Detection of MRD Using IGH Assay By NGS after Second Cycle of Chemotherapy in Adult B-Lymphoblastic Leukemia Predicts Poor Clinical Outcomes: Results from a Multicenter Study

Introduction: B-lymphoblastic leukemia (B-ALL) is an aggressive hematologic malignancy. Chemotherapy has been the mainstay treatment for B-ALL, however, approximately 30% of adult B-ALL relapse after the treatment. Measurable residual disease (MRD) after intensive chemotherapy is one of predictors of disease relapse and inferior survival therefore being integrated into treatment scheme of B-ALL to individualize treatment for patients with B-ALL. Determining MRD status can be done by various methods. Multicolor flow cytometry has been widely integrated into clinical practice for MRD detection, however, there are certain technical limitations and variable sensitivity. Next-generation sequencing (NGS) detecting clonal rearrangement of immunoglobulin (Ig) gene has been an increasingly used technique with high sensitivity and unequivocal interpretation. However, an appropriate timepoint of Ig gene sequencing for MRD detection to correlate with clinical outcomes is not yet well validated. We aim to evaluate the role of MRD monitoring after intensive chemotherapy in adult B-ALL patients using Ig sequencing and its correlation with treatment outcomes.

Methods: Newly diagnosed adult (age>15 years old) B-ALL patients from 4 university hospitals in Thailand between 2019 to 2023 were included (King Chulalongkorn Memorial Hospital, Thammasat university, Chiang Mai university and Ramathibodi hospital). DNA was extracted from bone marrow at the diagnosis, after the first and second cycle of chemotherapy (MRD1 and MRD2) and examined using NGS to analyze clonal rearrangement of Ig heavy chain (IGH) using LymphoTrack® IGHFR1 Assay (Invivoscribe) with IONS5 sequencer. Those that were negative for IGH clonality were further sequenced for clonal rearrangement of Immunoglobulin kappa light chain (IGK).

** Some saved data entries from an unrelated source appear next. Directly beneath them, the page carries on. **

-- ==== Sys2Proof/Certificates/Slice0/Obligations.lean ====
section
/-! DEFINITION. The statements for the provers. Each docstring names the rules of spec/ that its statement follows, or the log
entry of a choice of the model's. -/

open Sys2Proof Sys2Proof.Machine

/-- For every command at the front of the queue, a step is `exec` of that command on the state with the queue's rest
(log entry 1: the model's form of a block). -/
def Obligations.StepRunsFrontCommand : Prop :=
  ∀ (s : State) (c : Instr) (rest : List Instr), s.pending = c :: rest → step s = exec c { s with pending := rest }

/-- 09, the IR, II and UJ tables, R208, R209: the integer instructions write Gd and move PC past themselves; nothing else
changes, no flag among it. A write to G0 is discarded (03 R54): then only PC changes. -/
def Obligations.IntegerInstructionsComplete : Prop :=
  ∀ (s : State) (c : CellId), Ready s c →
    (∀ (fn : BitVec 7) (d a b : Reg) (v : W64), irValue fn.toNat ((s.cell c.val).rdG a) ((s.cell c.val).rdG b) = some v →
      exec (.integerRegOp c fn d a b 0) s = .next (retired s c fun k => k.wrG d v)) ∧
    (∀ (fn : BitVec 4) (d a : Reg) (imm : BitVec 14) (v : W64), iiValue fn.toNat ((s.cell c.val).rdG a) imm = some v →
      exec (.integerImmOp c fn d a imm) s = .next (retired s c fun k => k.wrG d v)) ∧
    (∀ (d : Reg) (imm : BitVec 21),
      exec (.movhi c d imm) s = .next (retired s c fun k => k.wrG d (imm.signExtend 64 * 8192))) ∧
    (∀ (d : Reg) (imm : BitVec 21),
      exec (.pcrel c d imm) s = .next (retired s c fun k => k.wrG d (k.pc + imm.signExtend 64 * 8192))) ∧
    (∀ (k : Cell) (v : W64), (k.wrG 0 v) = k ∧ (k.wrG 0 v).rdG 0 = 0) ∧
    (∀ (k : Cell) (d r : Reg) (v : W64), d ≠ 0 → (k.wrG d v).rdG r = if r = d then v else k.rdG r)

/-- 09, the IR table: quotient × divisor + remainder is the dividend in every case, a zero divisor gives quotient 0 and the
dividend as remainder, the remainder is smaller than the divisor and has the dividend's sign, and the two halves of a product
together are the exact product, signed and unsigned. -/
def Obligations.DivisionAndProducts : Prop :=
  ∀ a b : W64,
    (∃ q r qu ru, irValue 0x0D a b = some q ∧ irValue 0x0F a b = some r ∧ irValue 0x0E a b = some qu ∧
      irValue 0x10 a b = some ru ∧ q * b + r = a ∧ qu * b + ru = a ∧
      (b = 0 → q = 0 ∧ r = a ∧ qu = 0 ∧ ru = a) ∧
      (b ≠ 0 → r.toInt.natAbs < b.toInt.natAbs ∧ ru.toNat < b.toNat ∧ (r ≠ 0 → (r.toInt < 0 ↔ a.toInt < 0)))) ∧
    (∃ lo hs hu, irValue 0x0A a b = some lo ∧ irValue 0x0B a b = some hs ∧ irValue 0x0C a b = some hu ∧
      hs.toInt * 2 ^ 64 + lo.toNat = a.toInt * b.toInt ∧ hu.toNat * 2 ^ 64 + lo.toNat = a.toNat * b.toNat)

/-- 09, the UJ and BR tables, R208, R209: CALL, JUMPR and the branches. JUMPR reads Ga before it writes Gd and clears the low two
bits of its target; a branch that is not taken moves to the next word. That BRSOME and BRNONE complete while the vector datapaths
are gated is the model's choice (log entry 25). -/
def Obligations.JumpsAndBranchesComplete : Prop :=
  ∀ (s : State) (c : CellId), Ready s c →
    let k := s.cell c.val
    (∀ (d : Reg) (imm : BitVec 21),
      exec (.call c d imm) s = .next (s.updCell c.val fun k =>
        { k.wrG d (k.pc + 4) with pc := k.pc + 4 * imm.signExtend 64 })) ∧
    (∀ (d a : Reg) (imm : BitVec 16),
      exec (.jumpr c d a imm) s = .next (s.updCell c.val fun k =>
        { k.wrG d (k.pc + 4) with pc := (k.rdG a + 4 * imm.signExtend 64) &&& ~~~3 })) ∧
    (∀ (cond : BrCond) (a b : Reg) (off : BitVec 15) (t : Bool),
      (match cond with
        | .eq => t = decide (k.rdG a = k.rdG b)
        | .ne => t = decide (k.rdG a ≠ k.rdG b)
        | .lt => t = decide ((k.rdG a).toInt < (k.rdG b).toInt)
        | .ge => t = decide ((k.rdG a).toInt ≥ (k.rdG b).toInt)
        | .lo => t = decide ((k.rdG a).toNat < (k.rdG b).toNat)
        | .hs => t = decide ((k.rdG a).toNat ≥ (k.rdG b).toNat)
        | .reserved => False) →
      exec (.brCond c cond a b off) s = .next (s.updCell c.val fun k =>
        { k with pc := if t then k.pc + 4 * off.signExtend 64 else k.pc + 4 })) ∧
    (∀ (none : Bool) (pa : PReg) (sz : Size) (off : BitVec 15) (t : Bool),
      (t = true ↔ ((∃ i < szElems sz, k.p[pa].getLsbD (i * szBytes sz) = true) ↔ none = false)) →
      exec (.brsomeBrnone c none pa sz off) s = .next (s.updCell c.val fun k =>
        { k with pc := if t then k.pc + 4 * off.signExtend 64 else k.pc + 4 }))

/-- 09 R210, 03 R60, R65, R71: a reserved encoding raises illegal instruction with DETAIL 0x00, a misaligned ordered access or atomic an
access fault with DETAIL 0x05 and the address, and nothing but what trap entry writes changes. With NEST = 1 a reserved encoding makes
the cell fault instead (03 R61). -/
def Obligations.InstructionTraps : Prop :=
  (∀ (s : State) (c : CellId), Ready s c →
     ∀ i : Instr,
       ((∃ fn d a b rsv, i = .integerRegOp c fn d a b rsv ∧ (0x14 < fn.toNat ∨ rsv ≠ 0)) ∨
         (∃ fn d a imm, i = .integerImmOp c fn d a imm ∧
           (8 < fn.toNat ∨ (6 ≤ fn.toNat ∧ 64 ≤ imm.toNat))) ∨
         (∃ a b off, i = .brCond c .reserved a b off) ∨
         (∃ d a imm chk, i = .ld c true d a .d imm chk) ∨
         (∃ fn fmt d a b x, i = .scalarFpOp c fn fmt d a b x ∧ (0x16 < fn.toNat ∨ 1 < fmt.toNat)) ∨
         (∃ op z d a b g, i = .vectorIntOp c op z d a b g ∧ (g.rsv = true ∨ ∃ fn, op = .reserved fn)) ∨
         (∃ op bc z d a b g, i = .vectorFpOp c op bc z d a b g ∧ (g.rsv = true ∨ z = .b ∨ z = .h)) ∨
         (∃ rnd z d a b g, i = .vfxmul c rnd z d a b g ∧ (g.rsv = true ∨ z = .b ∨ z = .d)) ∨
         (∃ var sh rnd d a b g, i = .vpacks c var sh rnd d a b g ∧ (g.rsv = true ∨ var = .reserved ∨ 112 ≤ sh.toNat)) ∨
         (∃ op z pd a b g, i = .vcmp c op z pd a b g ∧ (g.rsv = true ∨ g.zero = true))) →
       ((s.cell c.val).kstate.getLsbD 0 = false → exec i s = .next (trapped s c 0x01 0x00 0)) ∧
       ((s.cell c.val).kstate.getLsbD 0 = true → exec i s = .next (cellFault s c.val))) ∧
  (∀ (s : State) (c : CellId) (d a b : Reg) (dbl aq rl : Bool) (imm : BitVec 13) (chk : Check) (i : Instr) (va : W64), Ready s c →
     (s.cell c.val).kstate.getLsbD 0 = false →
     ((va = (s.cell c.val).rdG a + imm.signExtend 64 ∧ (i = .ldAq c d a dbl imm chk ∨ i = .stRl c d a dbl imm chk)) ∨
       (va = (s.cell c.val).rdG a ∧ isCtl va = false ∧
         (i = .atmadd c d a b dbl aq rl chk ∨ i = .atmswap c d a b dbl aq rl chk ∨ i = .atmcas c d a b dbl aq rl chk))) →
     va.toNat % wdBytes dbl ≠ 0 → exec i s = .next (trapped s c 0x03 0x05 va))

/-- 03 R62, R65: TRAP and BRK take their exception, and TRET at S returns from one. KRPC holds the address after a TRAP, and the
address of a BRK. TRET at U raises privilege with DETAIL 0x00. 03 R70, R73 (log entries 12 and 20): FENCE and FETCHSYNC only move PC in a
model that performs a cell's accesses in order. -/
def Obligations.TrapsReturnsAndFencesComplete : Prop :=
  (∀ (s : State) (c : CellId), Ready s c →
     ((s.cell c.val).kstate.getLsbD 0 = false →
       (∀ imm : BitVec 12, ∃ t, exec (.trap c imm) s = .next t ∧ t = s.updCell c.val fun k =>
         { k with
           krpc := k.pc + 4, kcause := 0x0A + 256 * (imm.truncate 8 : Byte).zeroExtend 32, kaddr := 0
           kstate := 1 + (if k.kstate.getLsbD 1 then 4 else 0) + (if k.sup then 8 else 0)
           sup := true, pc := k.kentry &&& ~~~3 }) ∧
       (∃ t, exec (.brk c) s = .next t ∧ t = s.updCell c.val fun k =>
         { k with
           krpc := k.pc, kcause := 0x0B, kaddr := 0
           kstate := 1 + (if k.kstate.getLsbD 1 then 4 else 0) + (if k.sup then 8 else 0)
           sup := true, pc := k.kentry &&& ~~~3 })) ∧
     ((s.cell c.val).sup = true →
       ∃ t, exec (.tret c) s = .next t ∧
         (t.cell c.val).pc = (s.cell c.val).krpc &&& ~~~3 ∧
         (t.cell c.val).sup = (s.cell c.val).kstate.getLsbD 3 ∧
         (t.cell c.val).kstate.getLsbD 1 = (s.cell c.val).kstate.getLsbD 2 ∧
         (t.cell c.val).kstate.getLsbD 2 = (s.cell c.val).kstate.getLsbD 2 ∧
         (t.cell c.val).kstate.getLsbD 3 = (s.cell c.val).kstate.getLsbD 3 ∧
         (t.cell c.val).kstate.getLsbD 0 = false ∧
         t = s.updCell c.val fun k => { k with
           pc := (t.cell c.val).pc, sup := (t.cell c.val).sup, kstate := (t.cell c.val).kstate }) ∧
     ((s.cell c.val).sup = false → (s.cell c.val).kstate.getLsbD 0 = false →
       exec (.tret c) s = .next (trapped s c 0x02 0x00 0))) ∧
  (∀ (s : State) (c : CellId), Ready s c →
     exec (.fence c) s = .next (retired s c id) ∧ exec (.fetchsync c) s = .next (retired s c id))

Results: A total of 25 B-ALL patients were sequenced for clonality by IGH assay. IGH clonality was demonstrated at diagnosis in 22 patients (88%) which were subsequently examined for IgH MRD analysis (9 male and 13 female). The median age at diagnosis was 30.5 years old (15-66), with 11/22 (50%) age older than 30 years. Unfavorable karyotypes were observed in 8 patients including 6 cases (27%) with Philadelphia chromosome-positive. Sixty-eight percent (15/22) of the patients were categorized as a high-risk group. Chemotherapy regimens for induction were selected by local hematologists upon institutional preference. There were 11 patients who received adult ALL protocol (adult ALL and HyperCVAD regimen), while 11 patients received pediatric-inspired regimens. All patients with Philadelphia chromosomes-positive ALL received imatinib concomitantly with chemotherapy. All patients achieved morphological complete remission after the first and second cycle of chemotherapy. Eighteen and 17 cases were evaluated for MRD1 and MRD2 by IGH sequencing, respectively. Five patients (22.7%) underwent allogeneic stem cell transplantation. After a median follow-up of 12 months (range, 2-61 months), 11/22 (50%) had disease relapse. Patients with positive MRD by IGH sequencing after second cycle of chemotherapy were significantly correlated with relapse disease (n=11) or not achieved complete remission (n=1) (HR 9.5, 95%CI 1.1-81.4; p=0.04), while those with positive MRD after first cycle of chemotherapy were not associated with relapse disease (p=0.43).

Conclusions: MRD detection using IGH NGS analysis can be applied for post-treatment response assessment of patients with B-ALL. Detection of IgH clonality after second cycle of chemotherapy correlates with inferior survival in B-ALL. Therefore, those patients should be considered for subsequent treatments, such as allogeneic stem cell transplantation or novel monoclonal antibody.

No relevant conflicts of interest to declare.